There Is Hope
I joined Invictus Vol II as a last chance. I tried to be involved with student media on campus but never felt that it was the right fit. I mentioned this to my friend Kyle Hovanec last spring and he suggested I join the group. I had already had Brad for a few classes and knew he would kick this hippie into gear, something I desperately needed.
Little did I know what exactly I would learn. In the very first meeting Brad pried out of me a story I didn’t want anyone to know, that I had been dealing with depression and intense anger for almost a year. I brought this on myself, of course, by telling a guy friend that I had feelings for him and after a month of prayer he relayed that those feelings weren’t reciprocated.
The group was really pushing for me to tell this story but deep inside of me there was a battle rising. One minute I desired to tell the story and the next minute I didn’t. The battle continued for about a month before I had to ask for Nathan’s advice.
Nathan is my dearest friend and writing comrade. He is ridiculously trustworthy, honest and thoughtful. Thus, I take his advice very seriously. I told him about the agony going on inside of me with the story. He listened patiently and when I was done he said, “I wouldn’t write it. It doesn’t seem like the right time for you to right it”.
Nathan knew I was tormenting myself and that I wanted to write the story that everyone else wanted me to write. Right then, I knew I had to scrap everything I had worked on.
This was the biggest moment for me so far, figuring out how to write what I actually needed to write. It’s not about me writing what I think is the most interesting story. It’s about what needs to be written. This can be difficult to figure out but you just have to go with your gut. Sometimes you have to scrap every single thing you’ve written for the past two months but that’s okay. It’s about the journey and pushing yourself to get back to that keyboard and start writing again.

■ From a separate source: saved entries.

/-- A waiter that leaves the queue stops (R51). -/
theorem State.Sound.stopped_of_waiting (h : s.Sound) (hw : (s.executor n).state = .tokenWait) :
    s.Stopped n (State.setExecutor { s with serial := s.serial.leave n } n .idle) := by
  have hex : ∀ p, (State.setExecutor { s with serial := s.serial.leave n } n .idle).executor p =
      if p = n then .idle else s.executor p := fun p => PerPort.get_set s.execs n p _
  have hprog : s.inProgress ≠ some (.executor n) := fun hp => by
    have hcycle : (s.executor n).hasCycle = true := h.grantsPending _ hp
    simp [Executor.hasCycle, hw] at hcycle
  have hnolink : (s.executor n).linking = false := by simp [Executor.linking, hw]
  have hstay : ∀ q, (s.executor q).linking = true → q ≠ n := fun q hl hq => by rw [hq, hnolink] at hl; cases hl
  have hkeep : ∀ q, ((State.setExecutor { s with serial := s.serial.leave n } n .idle).executor q).linking = true →
      (s.executor q).linking = true ∧ q ≠ n := fun q hl => by
    rw [hex] at hl
    split at hl
    · cases hl
    · next hq => exact ⟨hl, hq⟩
  have htoken : (State.setExecutor { s with serial := s.serial.leave n } n .idle).TokenLaw := by
    refine ⟨fun q hq => ?_, fun q hl ha => ?_, fun q hl ha => ?_, fun hr => ?_, fun q r hq _ hr _ => ?_, fun q => ?_,
      h.token.waitersOnce.filter _, fun hf => ?_⟩
    · obtain ⟨hl, ha⟩ := h.token.holderLinks q hq
      rw [hex, if_neg (hstay q hl)]
      exact ⟨hl, ha⟩
    · obtain ⟨hl', hq⟩ := hkeep q hl
      rw [hex, if_neg hq] at ha
      exact h.token.linkerHolds q hl' ha
    · obtain ⟨hl', hq⟩ := hkeep q hl
      rw [hex, if_neg hq] at ha
      exact h.token.abandonedRecalled q hl' ha
    · obtain ⟨q, hl, ha⟩ := h.token.recalledRuns hr
      exact ⟨q, by rw [hex, if_neg (hstay q hl)]; exact ⟨hl, ha⟩⟩
    · exact h.token.onlyLinker (hkeep q hq).1 (hkeep r hr).1
    · show q ∈ s.serial.queue.filter (fun p => decide (p ≠ n)) ↔ _
      have hwait := h.token.waitersWait q
      rw [hex, List.mem_filter, hwait]
      split
      · next hq => simp [hq]
      · next hq => simp [hq]
    · show s.serial.queue.filter _ = []
      rw [h.token.freeNoWaiters hf]
      rfl
  refine (h.withExecs rfl (fun p => ?_) htoken).stopped rfl ?_ (fun p hp => ?_) (fun p hp => ?_) (fun p => ?_) <;> rw [hex]
  · split
    · next hp => exact hp ▸ State.execFits_idle hprog
    · exact h.execFits p
  · rw [if_pos rfl]; rfl
  · rw [if_neg hp]; exact id
  · rw [if_neg hp]
  · split <;> rfl

/-- A running request that has no cycle in progress stops (R131, R139). -/
theorem State.Sound.stopped_of_end (h : s.Sound) {w : Work} (hw : (s.executor n).state = .running w)
    (hp : s.inProgress ≠ some (.executor n)) : s.Stopped n (s.endRequest n) := by
  have hcases := h.endRequest_cases hw
  refine (h.endRequest hw hp).stopped (by rw [State.ext_iff]; simp) ?_ ?_ ?_ (h.endRequest_executor_tags hw)
  all_goals rcases hcases with ⟨-, he⟩ | ⟨-, -, he⟩ | ⟨-, head, rest, -, hne, hwait, he⟩ <;> rw [he]
  · rw [State.executor_setExecutor_self]; rfl
  · show ((s.setExecutor n .idle).executor n).state = .idle
    rw [State.executor_setExecutor_self]; rfl
  · show (((s.setExecutor n .idle).setExecutor head _).executor n).state = .idle
    rw [State.executor_setExecutor_of_ne _ _ hne.symm, State.executor_setExecutor_self]; rfl
  · exact fun p hpn => by rw [State.executor_setExecutor_of_ne _ _ hpn]; exact id
  · intro p hpn
    show ((s.setExecutor n .idle).executor p).state ≠ .idle → _
    rw [State.executor_setExecutor_of_ne _ _ hpn]
    exact id
  · intro p hpn
    show (((s.setExecutor n .idle).setExecutor head _).executor p).state ≠ .idle → _
    rw [State.executor_setExecutor]
    split
    · next hph => rw [hph, hwait]; simp
    · rw [State.executor_setExecutor_of_ne _ _ hpn]; exact id
  · exact fun p hpn => by rw [State.executor_setExecutor_of_ne _ _ hpn]
  · intro p hpn
    show ((s.setExecutor n .idle).executor p).abandoned = _
    rw [State.executor_setExecutor_of_ne _ _ hpn]
  · intro p hpn
    show (((s.setExecutor n .idle).setExecutor head _).executor p).abandoned = _
    rw [State.executor_setExecutor]
    split
    · next hph =>
      obtain ⟨tag, k, target, -, hr⟩ := (h.executors.shaped head).resume_eq hwait
      rw [hr, hph]
    · rw [State.executor_setExecutor_of_ne _ _ hpn]

/-- The state in which the request of port n is abandoned and the token it may hold is RECALLED (R51, R131). -/
def State.marked (s : State) (n : Port) : State :=
  State.setExecutor { s with serial := s.serial.recall n } n { s.executor n with abandoned := true }

theorem State.marked_executor (s : State) (n p : Port) : (s.marked n).executor p =
    { s.executor p with abandoned := decide (p = n) || (s.executor p).abandoned } := by
  refine (PerPort.get_set s.execs n p _).trans ?_
  split
  · next hp => simp [hp, State.executor]
  · next hp => simp [hp, State.executor]

@[simp] theorem State.marked_state (s : State) (n p : Port) :
    ((s.marked n).executor p).state = (s.executor p).state := by rw [State.marked_executor]

@[simp] theorem State.marked_linking (s : State) (n p : Port) :
    ((s.marked n).executor p).linking = (s.executor p).linking := by rw [State.marked_executor]; rfl

@[simp] theorem State.marked_hasCycle (s : State) (n p : Port) :
    ((s.marked n).executor p).hasCycle = (s.executor p).hasCycle := by rw [State.marked_executor]; rfl

@[simp] theorem State.marked_abandoned_iff (s : State) (n p : Port) :
    ((s.marked n).executor p).abandoned = true ↔ p = n ∨ (s.executor p).abandoned = true := by
  rw [State.marked_executor]; simp

theorem State.ExecutorLaw.marked (h : s.ExecutorLaw) {w : Work} (hw : (s.executor n).state = .running w)
    (hcycle : (s.executor n).hasCycle = true) (hd : s.device ≠ .clearing) : (s.marked n).ExecutorLaw where
  shaped p := by
    have hshaped := h.shaped p
    rw [State.marked_executor]
    by_cases hp : p = n
    · rw [Executor.shaped, hp, hw] at hshaped
      rw [Executor.shaped]
      simpa only [hp, hw] using hshaped
    · simpa [hp] using hshaped
  examined p := by rw [State.marked_executor]; exact h.examined p
  inRange p := by rw [State.marked_executor]; exact h.inRange p
  hopsInRange p := by rw [State.marked_executor]; exact h.hopsInRange p
  abandonedRuns p ha := by
    rw [State.marked_hasCycle]
    rcases (State.marked_abandoned_iff s n p).1 ha with hp | ha
    · exact ⟨hp ▸ hcycle, hd⟩
    · exact h.abandonedRuns p ha

/-- The token's holder is the executor that runs a LINK and is not abandoned. -/
theorem State.Sound.held_iff (h : s.Sound) (hna : (s.executor n).abandoned = false) :
    s.serial.token = .held n ↔ (s.executor n).linking = true :=
  ⟨fun ht => (h.token.holderLinks n ht).1, fun hl => h.token.linkerHolds n hl hna⟩

theorem State.Sound.marked_token (h : s.Sound) (hna : (s.executor n).abandoned = false) :
    (s.marked n).serial.token = if (s.executor n).linking = true then .recalled else s.serial.token := by
  show (s.serial.recall n).token = _
  simp only [Serializer.recall, h.held_iff hna]

/-- An abandoned holder's token is RECALLED; an abandoned port that holds none leaves the token as it was. -/
theorem State.Sound.marked_tokenLaw (h : s.Sound) (hna : (s.executor n).abandoned = false) : (s.marked n).TokenLaw := by
  have htok := h.marked_token hna
  have hwaiters : ∀ q, q ∈ (s.marked n).serial.queue ↔ ((s.marked n).executor q).state = .tokenWait := fun q => by
    rw [State.marked_state]; exact h.token.waitersWait q
  by_cases hln : (s.executor n).linking = true
  · rw [if_pos hln] at htok
    have honly : ∀ q, (s.executor q).linking = true → q = n := fun q hl =>
      h.token.onlyLinker hl hln
    exact {
      holderLinks := fun q hq => by rw [htok] at hq; cases hq
      linkerHolds := fun q hl ha => by simp [State.marked_executor, honly q (by simpa using hl)] at ha
      abandonedRecalled := fun _ _ _ => htok
      recalledRuns := fun _ => ⟨n, by simp [hln]⟩
      recalledOnce := fun q r hq _ hr _ => (honly q (by simpa using hq)).trans (honly r (by simpa using hr)).symm
      waitersWait := hwaiters
      waitersOnce := h.token.waitersOnce
      freeNoWaiters := fun hf => by rw [htok] at hf; cases hf }
  · rw [if_neg hln] at htok
    have hother : ∀ q, (s.executor q).linking = true → (s.marked n).executor q = s.executor q := fun q hl => by
      have hq : q ≠ n := fun hq => hln (hq ▸ hl)
      simp [State.marked_executor, hq]
    exact {
      holderLinks := fun q hq => by
        obtain ⟨hl, ha⟩ := h.token.holderLinks q (htok ▸ hq)
        rw [hother q hl]; exact ⟨hl, ha⟩
      linkerHolds := fun q hl ha => by
        rw [State.marked_linking] at hl
        rw [htok]; exact h.token.linkerHolds q hl (hother q hl ▸ ha)
      abandonedRecalled := fun q hl ha => by
        rw [State.marked_linking] at hl
        rw [htok]; exact h.token.abandonedRecalled q hl (hother q hl ▸ ha)
      recalledRuns := fun hr => by
        obtain ⟨q, hl, ha⟩ := h.token.recalledRuns (htok ▸ hr)
        exact ⟨q, by rw [hother q hl]; exact ⟨hl, ha⟩⟩
      recalledOnce := fun q r hq _ hr _ => h.token.onlyLinker (by simpa using hq) (by simpa using hr)
      waitersWait := hwaiters
      waitersOnce := h.token.waitersOnce
      freeNoWaiters := fun hf => h.token.freeNoWaiters (htok ▸ hf) }

/-- Neither the entries nor what a walk has found change when a request is abandoned (R59, R60). -/
theorem State.Sound.marked_chainLaw (h : s.Sound) : (s.marked n).ChainLaw := by
  refine State.chainLaw_iff.2 ⟨fun k => ?_, fun p => ?_⟩
  · obtain ⟨m, hm⟩ := h.chains.acyclic k
    exact ⟨m, (State.follow_congr (s := s) (t := s.marked n) rfl m k).trans hm⟩
  · have hfits := (h.execFits p).chain
    rw [State.marked_executor]
    exact State.chainFits.congr (s := s) ⟨hfits.checked, hfits.committing⟩ rfl

/-- A request with a cycle pending or in progress is abandoned, and a holder's token RECALLED (R51, R131). -/
theorem State.Sound.stopped_of_mark (h : s.Sound) {w : Work} (hw : (s.executor n).state = .running w)
    (hna : (s.executor n).abandoned = false) (hcycle : (s.executor n).hasCycle = true) (hd : s.device ≠ .clearing) :
    s.Stopped n (s.marked n) where
  frame := rfl
  executors := h.executors.marked hw hcycle hd
  token := h.marked_tokenLaw hna
  chains := h.marked_chainLaw
  granted r hr := by
    have hold := h.grantsPending r hr
    cases r with
    | sweeper => exact hold
    | executor p => exact (State.marked_hasCycle s n p).trans hold
  own := .inr (by simp)
  busy p _ := by rw [State.marked_state]; exact id
  marks p hp := by simp [State.marked_executor, hp]
  tags p := by
    rw [State.marked_executor]
    by_cases hp : p = n <;> simp [Executor.tags, hp]

/-- A lost session stops its executor, or marks its request abandoned (R51, R131). -/
theorem State.Sound.stopped_of_abandon (h : s.Sound) (hatt : s.portState n = .attached) : s.Stopped n (s.abandon n) := by
  have hna : (s.executor n).abandoned = false := by
    by_contra ha
    obtain ⟨r, hr, hrp, -⟩ := h.sessions.abandonedLost n (by simpa using ha)
    have := (h.sessions.closingSwept n).2 ⟨r, hr, hrp⟩
    simp [hatt] at this
  unfold State.abandon
  split
  · next hidle => exact h.stopped_of_idle hidle
  · next hwait => exact h.stopped_of_waiting hwait
  · next w hw =>
    split
    · next hc =>
      have hcycle : (s.executor n).hasCycle = true := by
        rcases hc with hp | ⟨hneeds, -⟩
        · exact h.grantsPending _ hp
        · exact Executor.hasCycle_iff.2 ⟨w, hw, hneeds⟩
      have hd : s.device ≠ .clearing := by
        rcases hc with hp | ⟨-, hd⟩
        · intro hd
          have := h.servesInReady (by simp [hd])
          simp [hp] at this
        · exact hd
      exact h.stopped_of_mark hw hna hcycle hd
    · next hc =>
      rw [not_or] at hc
      have hlink := (h.executors.shaped n).onLink_eq_linking hw
      have hheld : s.serial.token = .held n ↔ (s.executor n).onLink = true := by
        rw [hlink]
        exact ⟨fun ht => (h.token.holderLinks n ht).1, fun hl => h.token.linkerHolds n hl hna⟩
      have hend : (if s.serial.token = .held n then (s.setExecutor n .idle).passToken else s.setExecutor n .idle)
          = s.endRequest n := by
        unfold State.endRequest
        simp only [hheld]
      rw [hend]
      exact h.stopped_of_end hw hc.1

For the first time I can say that I’m being brave in my writing. That doesn’t make it easy though. It’s tough to open up. Some of the things that I went through are downright embarrassing. It’s tough to share my thoughts and actions with people I don’t know. In some ways though, that’s what my motivation is.
After all, that’s what writing is about. It’s about starting somewhere. It’s baring what’s real and honest. It’s about sharing those difficult moments that others can relate to.
Speaking of relate… I found this video about two weeks ago and can totally relate to this kid, my biggest motivation so far for the story I’m now writing. I want to write this story for him and all of those who continue to be in a similar situation. You are not alone. There is hope.